Work to complete:
In the listing below, the lines starting with the line with "programEvents (selectionOf data) ((ks.filter" and going on through the line with "cons k ks ih =>" are to be reproduced exactly, and only those.

Record excerpts:
/-- What the SLOTOP decoder accepts is a slot's code and what is left. -/
theorem decodeSlotop_spelled {bytes rest : List Byte} {i : Instr} (h : decodeSlotop bytes = .ok (i, rest)) :
    ∃ word, Spells .slotop word i ∧ bytes = word ++ rest := by
  match bytes with
  | [] => cases h
  | b :: tail =>
    rw [decodeSlotop] at h
    split at h
    · next hzero =>
      cases hk : Slot.ofIndex? (b.extractLsb' 1 3).toNat with
      | some k =>
        rw [hk] at h
        cases h
        refine ⟨_, encodeSlotop_spells k (b.getLsbD 0), ?_⟩
        rw [encodeSlotop, ← Slot.ofIndex?_eq_some.mp hk, slotopByte_of_fields b hzero]
        rfl
      | none => rw [hk] at h; cases h
    · cases h

/-! ### Outbound frames -/

/-- What the TXF decoder accepts is no bytes at all, or a response identifier's word and what is left. -/
theorem decodeTxf_spelled {bytes rest : List Byte} {i : Instr} (h : decodeTxf bytes = .ok (i, rest)) :
    ∃ word, Spells .txf word i ∧ bytes = word ++ rest := by
  match bytes with
  | [] => cases h; exact ⟨[], ⟨rfl, rfl, rfl⟩, rfl⟩
  | [_] => cases h
  | b0 :: b1 :: tail =>
    rw [decodeTxf] at h
    split_ifs at h with hfirst hsecond
    · cases h; exact ⟨[b0, b1], ⟨rfl, rfl, (bytes_of_word hfirst).symm ▸ rfl⟩, rfl⟩
    · cases h; exact ⟨[b0, b1], ⟨rfl, rfl, (bytes_of_word hsecond).symm ▸ rfl⟩, rfl⟩

/-! ### Decode and encode agree -/

/-- Settles O52: by the operation; frames, selector positions and slot operations by the lemma of their format, the rest by
evaluation. -/
theorem decodeReadsBackEncode : Obligations.DecodeReadsBackEncode := by
  intro i hwf
  cases i with
  | pollNone | txF1 | txF2 | noF2 => rfl
  | rxDiscard id data =>
    obtain ⟨hid, hlen⟩ := wf_rxDiscard.mp hwf
    rw [Instr.format, Instr.encode, decode_encodeFrame id data hlen, classifyFrame_other hid]
  | rxRequest data =>
    rw [Instr.format, Instr.encode, decode_encodeFrame Config.reqId data (wf_rxRequest.mp hwf), classifyFrame_request]
  | selReq k => exact decode_requested k
  | selSkip k b => exact decode_skipped k (wf_selSkip.mp hwf)
  | selAbsent k => exact decode_absent k
  | selIgnored p b =>
    obtain ⟨hlo, hhi⟩ := wf_selIgnored.mp hwf
    exact decode_ignored hlo hhi b
  | encMethane | encCo2 | encCo | encTemp | encHum | encPres | fillMethane | fillCo2 | fillCo | fillTemp | fillHum
  | fillPres => exact decode_encode_slotop rfl

/-- Settles O53: by the format; each decoder accepts only a word that spells the operation. -/
theorem decodedWordIsEncoded : Obligations.DecodedWordIsEncoded := by
  intro fmt bytes rest i h
  have hspelled : ∃ word, Spells fmt word i ∧ bytes = word ++ rest := by
    cases fmt with
    | rxf => exact decodeRxf_spelled h
    | sel => exact decodeSel_spelled h
    | slotop => exact decodeSlotop_spelled h
    | txf => exact decodeTxf_spelled h
  obtain ⟨word, ⟨hwf, hformat, rfl⟩, hbytes⟩ := hspelled
  exact ⟨hwf, hformat, hbytes⟩

/-- Settles O54: the decoder evaluated on the eight words. -/
theorem sampleWordsDecode : Obligations.SampleWordsDecode := ⟨rfl, rfl, rfl, rfl, rfl, rfl, rfl, rfl⟩

/-! ### The words a step fetches -/

variable {s : State}

/-- What the RX port makes of a frame of its type (10_state.md R11). -/
theorem portFrame_of_inType {f : RxFrame} (h : f.inType) :
    portFrame f = .ok (BitVec.ofNat 11 f.id, f.data.take f.len) := by
  obtain ⟨hext, hremote, hid, hlen, hdata⟩ := h
  simp [portFrame, hext, hremote, Config.rxMaxLen, Nat.not_lt_of_le hlen, Nat.not_lt_of_le hid, Nat.not_lt_of_le hdata]

/-- Settles O4: the step runs the class of the frame the RX port hands over (`step_idle_frame`), and the class goes by the
identifier (`classifyFrame_ofNat`). -/
theorem frameClassifiedByIdentifierAlone : Obligations.FrameClassifiedByIdentifierAlone := by
  refine ⟨fun s f rest hst hflt hstim hin => ?_, fun s hst hflt hstim => ?_⟩
  · have ⟨_, _, hid, _⟩ := hin
    rw [step_idle_frame (resetNow_eq_none.mpr (by simp [hstim])) hflt hst hstim (portFrame_of_inType hin),
      classifyFrame_ofNat hid]
    split <;> rfl
  · have hno : resetNow s = none := by
      rcases hstim with hstim | ⟨rest, hstim⟩ <;> exact resetNow_eq_none.mpr (by simp [hstim])
    exact step_idle_none hno hflt hst hstim

/-- A poll's answer is a word of format RXF. -/
theorem fetchPoll_format {stim : List PortEvent} {fmt : Format} {word : List Byte}
    (h : fetchPoll stim = .ok (fmt, word)) : fmt = .rxf := by
  match stim with
  | [] | .rxNone :: _ | .reset _ :: _ => cases h; rfl
  | .rx f :: _ =>
    simp only [fetchPoll] at h
    split at h <;> cases h
    rfl
  | .sens _ _ :: _ | .txAccept :: _ | .silent :: _ => cases h

/-- A slot code is fetched only in ASM(k) and WAIT(k), as the multiplexer's code (41_field_encode.md R63). -/
theorem fetch_slotop {word : List Byte} (h : fetch s = .ok (.slotop, word)) : ∃ k b, word = encodeSlotop k b := by
  cases hst : s.st with
  | idle => rw [fetch, hst] at h; cases fetchPoll_format h
  | asm k => rw [fetch, hst] at h; cases h; exact ⟨k, _, rfl⟩
  | wait k => rw [fetch, hst] at h; cases h; exact ⟨k, true, rfl⟩
  | tx1 | tx2 => rw [fetch, hst] at h; cases h

/-- Settles O5: the code by its number (`encodeSlotop_code`), the twelve codes by `decode_encodeSlotop`, the four others by
evaluation; a fetched code is a slot's, and slots end at 5. -/
theorem multiplexerFormsSlotCode : Obligations.MultiplexerFormsSlotCode := by
  refine ⟨fun s k hst => ?_, fun k => ⟨?_, ?_⟩, fun c hlo hhi => ?_, fun s c h => ?_⟩
  · rw [fetch, hst, ← encodeSlotop_code]
  · exact encodeSlotop_code k true ▸ decode_encodeSlotop k true
  · exact encodeSlotop_code k false ▸ decode_encodeSlotop k false
  · interval_cases c <;> rfl
  · obtain ⟨k, b, hword⟩ := fetch_slotop h
    rw [encodeSlotop_code, List.cons.injEq] at hword
    have hk := Slot.index_lt k
    have hb := Bool.toNat_le b
    rw [hword.1, BitVec.toNat_ofNat]
    omega

/-! ### The inputs of the port types -/

theorem exec_rxRequest_idle (hst : s.st = .idle) (data : List Byte) :
    ∃ t, exec (.rxRequest data) s = .next t ∧ t.stim = passPoll s.stim := by
  have hexec : exec (.rxRequest data) s = .next _ := if_pos hst
  exact ⟨_, hexec, by rw [(execRxRequest_next hexec).2]⟩

theorem exec_rxDiscard_idle (hst : s.st = .idle) (id : CanId) (data : List Byte) :
    ∃ t, exec (.rxDiscard id data) s = .next t ∧ t.stim = passPoll s.stim :=
  ⟨_, if_pos hst, rfl⟩

/-- In ASM(k) the step completes when no agent acts in it: it issues the read or fills the slot. -/
theorem step_asm_quiet {k : Slot} (hst : s.st = .asm k) (hflt : s.flt = []) (hquiet : quiet s.stim) :
    ∃ t, step s = .next t := by
  have hno : resetNow s = none := resetNow_eq_none.mpr fun d rest hstim => by rw [hstim] at hquiet; exact hquiet
  rw [step_asm hno hflt hst]
  cases s.selected k with
  | true => exact ⟨_, by rw [if_pos rfl, exec_encOf, encodeSlot_issue hst, quietStep_of hquiet]⟩
  | false =>
    obtain ⟨t, ht, -⟩ := writeSlot_frame k _ (fillers_ne_nil k (fillerOf k)) s.tick
    exact ⟨t, by rw [if_neg (by decide), exec_fillOf, fillSlot_eq hst, quietStep_of hquiet, ht]⟩

/-- Settles O43: a frame by its class (O4), an answer by `step_answered`, an acceptance by the dispatcher's step, and ASM(k)
by `step_asm_quiet`. -/
theorem everyInTypeInputHasEffect : Obligations.EveryInTypeInputHasEffect := by
  refine fun s hinv => ⟨fun hst f rest hstim hin => ?_, fun k hst v rest hstim hv => ?_, fun hst rest hstim => ?_,
    fun k hst hquiet => step_asm_quiet hst hinv.noFault hquiet⟩
  · have hpass : passPoll s.stim = rest := by rw [hstim]; rfl
    rw [frameClassifiedByIdentifierAlone.1 s f rest hst hinv.noFault hstim hin, ← hpass]
    split
    · exact exec_rxRequest_idle hst _
    · exact exec_rxDiscard_idle hst _ _
  · exact ⟨_, step_answered hst hinv.noFault (hinv.wait_layout hst).1 hstim hv, rfl, rfl⟩
  · rcases hst with hst | hst
    · exact ⟨_, step_tx1_accepted hst hinv.noFault hstim, by rw [afterF1_eq]⟩
    · exact ⟨_, step_tx2_accepted hst hinv.noFault hstim, rfl⟩

/-! ### The lines of a program -/

theorem programEvents_accepts (sel : BitVec 6) (frames : List TxFrame) (rest : List PortEvent) :
    programEvents sel (frames.map (fun _ => .txAccept) ++ rest) =
      frames.map (fun _ => .txAccept) ++ programEvents sel rest := by
  induction frames with
  | nil => rfl
  | cons f frames ih => exact congrArg (PortEvent.txAccept :: ·) ih

/-- The slots after a slot, by its index. -/
theorem drop_at_suffix {k : Slot} {ks : List Slot} (h : (k :: ks) <:+ Slot.all) : Slot.all.drop (k.index + 1) = ks := by
  have hall : ∀ l ∈ Slot.all.tails, ∀ j ∈ l.head?, Slot.all.drop (j.index + 1) = l.tail := by decide
  exact hall _ ((List.mem_tails _ _).mpr h) k rfl

/-- The slots that are left: the silent steps put in before the next read, and after each answer, are those of the cycle's
events. -/
theorem programEvents_answers (data : List Byte) (answers : Slot → SensValue) (rest : List PortEvent) {ks : List Slot}
    (hks : ks <:+ Slot.all) :
    assemblySteps (selectionOf data) ks ++
        programEvents (selectionOf data) ((ks.filter (requested data)).map (fun k => .sens k (answers k)) ++ rest) =
      ks.flatMap (slotEvents data answers) ++ programEvents (selectionOf data) rest := by
  induction ks with
  | nil => rfl
  | cons k ks ih =>
    have ih := ih ((List.suffix_cons k ks).trans hks)
    rw [assemblySteps, selectionOf_read, List.flatMap_cons, slotEvents, List.filter_cons]
    cases hreq : requested data k with
    | true => simp [programEvents, drop_at_suffix hks, ih]
    | false => simp [ih]

/-- Settles O49: the request's line starts the cycle's selection, the slots go by `programEvents_answers`, and nothing is put
in after the acceptances. -/
theorem programLinesScheduleCycle : Obligations.ProgramLinesScheduleCycle := by
  intro p data answers n sel rest
  have hslots := programEvents_answers data answers
    ((responseFrames (responseBytes p data answers n)).map (fun _ => .txAccept) ++ rest) List.suffix_rfl
  rw [programEvents_accepts] at hslots
  simp only [cycleLines, cycleEvents, List.cons_append, List.append_assoc, programEvents, requestFrame, if_true,
    List.take_length]
  rw [requestedSlots, hslots]

end Sys2Proof.Machine

/-! Proofs of the request decode family (40_request_decode.md): the poll in IDLE, the selector decode, and the frame of the
operations that store nothing. -/

namespace Sys2Proof.Machine

variable {s t : State}

/-! ### The operations of IDLE -/

/-- A poll with no event left consumes nothing (log 2). -/
theorem State.polled_of_nil (h : s.stim = []) : s.polled = s := by
  have hpass : passPoll s.stim = s.stim := by simp [h, passPoll]
  rw [State.polled, hpass]

/-- In IDLE POLL_NONE consumes the poll's answer and does nothing else (40_request_decode.md R50). -/
theorem exec_pollNone_of_idle (hst : s.st = .idle) : exec .pollNone s = .next s.polled := by
  have hexec : exec .pollNone s = .next _ := if_pos hst
  rw [hexec, (execPollNone_next hexec).2]

/-- In IDLE RX_DISCARD consumes the frame and does nothing else (40_request_decode.md R51). -/
theorem exec_rxDiscard_of_idle (hst : s.st = .idle) (id : CanId) (data : List Byte) :
    exec (.rxDiscard id data) s = .next s.polled := by
  have hexec : exec (.rxDiscard id data) s = .next _ := if_pos hst
  rw [hexec, (execRxDiscard_next hexec).2]

/-- Settles O7: POLL_NONE only consumes the answer (`exec_pollNone_of_idle`), and a step with the answer none runs it. -/
theorem pollNoneLeavesStateUnchanged : Obligations.PollNoneLeavesStateUnchanged := by
  refine fun s hst => ⟨fun rest hstim => ?_, fun hstim => ?_, fun rest hflt hstim => ?_⟩
  · rw [exec_pollNone_of_idle hst, State.polled, hstim, passPoll]
  · rw [exec_pollNone_of_idle hst, State.polled_of_nil hstim]
  · rw [frameClassifiedByIdentifierAlone.2 s hst hflt (.inr ⟨rest, hstim⟩), exec_pollNone_of_idle hst,
      State.polled, hstim, passPoll]

/-- Settles O8: RX_DISCARD only consumes the frame (`exec_rxDiscard_of_idle`), and a step runs it for every identifier but
the request's (O4). -/
theorem otherFramesAreDropped : Obligations.OtherFramesAreDropped := by
  refine ⟨fun s id data f rest hst hstim => ?_, fun s f rest hst hflt hstim hin hid => ?_⟩
  · rw [exec_rxDiscard_of_idle hst, State.polled, hstim, passPoll]
  · rw [frameClassifiedByIdentifierAlone.1 s f rest hst hflt hstim hin, if_neg hid, exec_rxDiscard_of_idle hst,
      State.polled, hstim, passPoll]

/-- Settles O9: in IDLE RX_REQUEST answers a next state, which `execRxRequest_next` gives. -/
theorem requestStepWritesSelCurAndSt : Obligations.RequestStepWritesSelCurAndSt := by
  intro s data f rest hst hstim
  have hexec : exec (.rxRequest data) s = .next _ := if_pos hst
  rw [hexec, (execRxRequest_next hexec).2, hstim, passPoll]

/-! ### The selector decode -/

/-- Settles O10: each operation is one write of its slot's selection bit, and such a write leaves the other five
(`setBit_read`). -/
theorem selectorOperationsSetOneFlag : Obligations.SelectorOperationsSetOneFlag := fun s =>
  have cleared (k : Slot) : ∀ j : Slot,
      (setBit s.sel k false).getLsbD j.index = if j = k then false else s.selected j := fun j => setBit_read s.sel j k false
  ⟨fun k => ⟨setBit s.sel k true, rfl, fun j => setBit_read s.sel j k true⟩,
    fun k _ => ⟨setBit s.sel k false, rfl, cleared k⟩, fun k => ⟨setBit s.sel k false, rfl, cleared k⟩, fun _ _ => rfl⟩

Answer to this exercise:
        programEvents (selectionOf data) ((ks.filter (requested data)).map (fun k => .sens k (answers k)) ++ rest) =
      ks.flatMap (slotEvents data answers) ++ programEvents (selectionOf data) rest := by
  induction ks with
  | nil => rfl
  | cons k ks ih =>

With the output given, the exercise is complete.